HALTHalts the virtual machine
REFERLoads a variable reference
CONSTANTLoads a constant
CLOSECreates a closure
MACROCreates a macro
TESTImplements IF/ELSE
ASSIGNStores a value in a variable
DEFINECreates a variable binding in the top level
CONTICreates a continuation
NUATEExecutes a continuation by replacing the current stack with that of the continuation
FRAMEStores the register contents in a new frame and pushes the frame on to the call stack
ARGUMENTAdds the results of the last evaluation to the value rib
APPLYClosure/Macro/Continuation application
RETURNPops a frame, restores registers
BACKQUOTEProcesses a backquote (can't be done by the compiler because we need to do some compiling at run time; see below) 

These constructs are predicated on the existence of the following, for want of a better term, ISA elements:

//register that stores the 
//results of the last computation
OBJECT_PTR reg_accumulator;

//the next expression to be 
//evaluated by the VM
OBJECT_PTR reg_next_expression;

//the environment in which the
//current expression is to be evaluated
OBJECT_PTR reg_current_env;

//holds the arguments evaluated
//till now (for closure applications)
OBJECT_PTR reg_current_value_rib;

//the call stack
OBJECT_PTR reg_current_stack;

The VM interprets the form pointed to by reg_next_expression, by suitably manipulating the registers, and sets the next expression to be evaluated, thereby perpetuating the computation, till it runs out of expressions to evaluate.

The astute reader will observe that all these elements are first-class pLisp objects.
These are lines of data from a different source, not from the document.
-- ==== Sys2Proof/Laws/Tables.lean ====
section
/-! SUPPORT. The laws of the table store: what a write leaves, and that the readings of loaded entries depend on no draw
(10_state R35, 93 U1). -/

namespace Sys2Proof.Machine

@[simp] theorem entryValue_loaded {n : Nat} (v : BitVec n) (free : Word64) : entryValue (.loaded v) free = v.setWidth 64 := rfl

theorem entryValue_of_loaded {n : Nat} {e : Entry n} (h : entryLoaded e = true) (f g : Word64) :
    entryValue e f = entryValue e g := by
  cases e with
  | loaded v => rfl
  | unloaded => cases h

@[simp] theorem readTable_length {n : Nat} (es : List (Entry n)) (draw item pass base : Nat) :
    (readTable es draw item pass base).length = es.length := by simp [readTable]

theorem readTable_of_loaded {n : Nat} {es : List (Entry n)} (h : es.all entryLoaded = true)
    (draw item pass base draw' item' pass' : Nat) :
    readTable es draw item pass base = readTable es draw' item' pass' base := by
  refine List.map_congr_left fun e he => ?_
  have hm : e.1 ∈ es := (List.mem_zipIdx he).2.2 ▸ List.getElem_mem _
  exact entryValue_of_loaded (List.all_eq_true.1 h e.1 hm) _ _

/-- With every entry loaded, any two readings of the rows agree. -/
theorem readRows_of_loaded {t : Tables} (h : allLoaded t = true) (w : Width) (draw item pass draw' item' pass' : Nat) :
    readRows t w draw item pass = readRows t w draw' item' pass' := by
  simp only [allLoaded, Bool.and_eq_true] at h
  cases w
  · exact readTable_of_loaded h.1.1.1 ..
  · exact readTable_of_loaded h.1.1.2 ..

/-- With every entry loaded, any two readings of the syndrome table agree. -/
theorem readSyndromes_of_loaded {t : Tables} (h : allLoaded t = true) (w : Width) (draw item draw' item' : Nat) :
    readSyndromes t w draw item = readSyndromes t w draw' item' := by
  simp only [allLoaded, Bool.and_eq_true] at h
  cases w
  · exact congrArg _ (readTable_of_loaded h.1.2 ..)
  · exact congrArg _ (readTable_of_loaded h.2 ..)

@[simp] theorem readRows_length (t : Tables) (w : Width) (draw item pass : Nat) :
    (readRows t w draw item pass).length = w.rows := by cases w <;> simp [readRows, Width.rows]

/-- The readings of a decode of well-formed tables are good (10_state R37). -/
theorem codeReads_good {t : Tables} (h : TablesOK t) (w : Width) (draw item : Nat) :
    GoodReads w (codeReads t w draw item) := by
  obtain ⟨hl, h1, h8⟩ := h
  refine ⟨rfl, readRows_of_loaded hl .., ?_⟩
  cases w
  · simpa only [codeReads, readRows_of_loaded hl .one draw item 0 0 0 0, readSyndromes_of_loaded hl .one draw item 0 0] using h1
  · simpa only [codeReads, readRows_of_loaded hl .eight draw item 0 0 0 0,
      readSyndromes_of_loaded hl .eight draw item 0 0] using h8

end Sys2Proof.Machine
end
This is imperative especially for the current stack, since continuations encapsulate the call stack (although, to be fair, there are ways to reify the stack using native mechanisms and still end up with a first-class continuation object).

The call stack itself is a CONS object made up of frames, themselves pLisp arrays containing the next expression, environment, and the current value rib.

The working of the compiler is somewhat peculiar; the simplified Lisp that it produces from a pLisp source form is something like a Russian-doll-within-doll toy. An example will make this clear:

The source form

(define x 10)

gets compiled into

(CONSTANT 10 (DEFINE X (HALT)))

i.e., we have three 'instructions' to be interpreted by the VM (CONSTANT, DEFINE and HALT), and the first instruction contains the second, the second contains the third, and so on. Looks a bit disconcerting at first, but it works.

The compiler and interpreter work pretty independently of each other, except when it comes to macros and EVAL. If the compiler detects that it's dealing with a macro, it sets things up so that a call is made to the interpreter, and receives the results of the interpreting for compilation. The interpreter enlists the help of the compiler to process BACKQUOTE, COMMA, COMMA-AT and EVAL.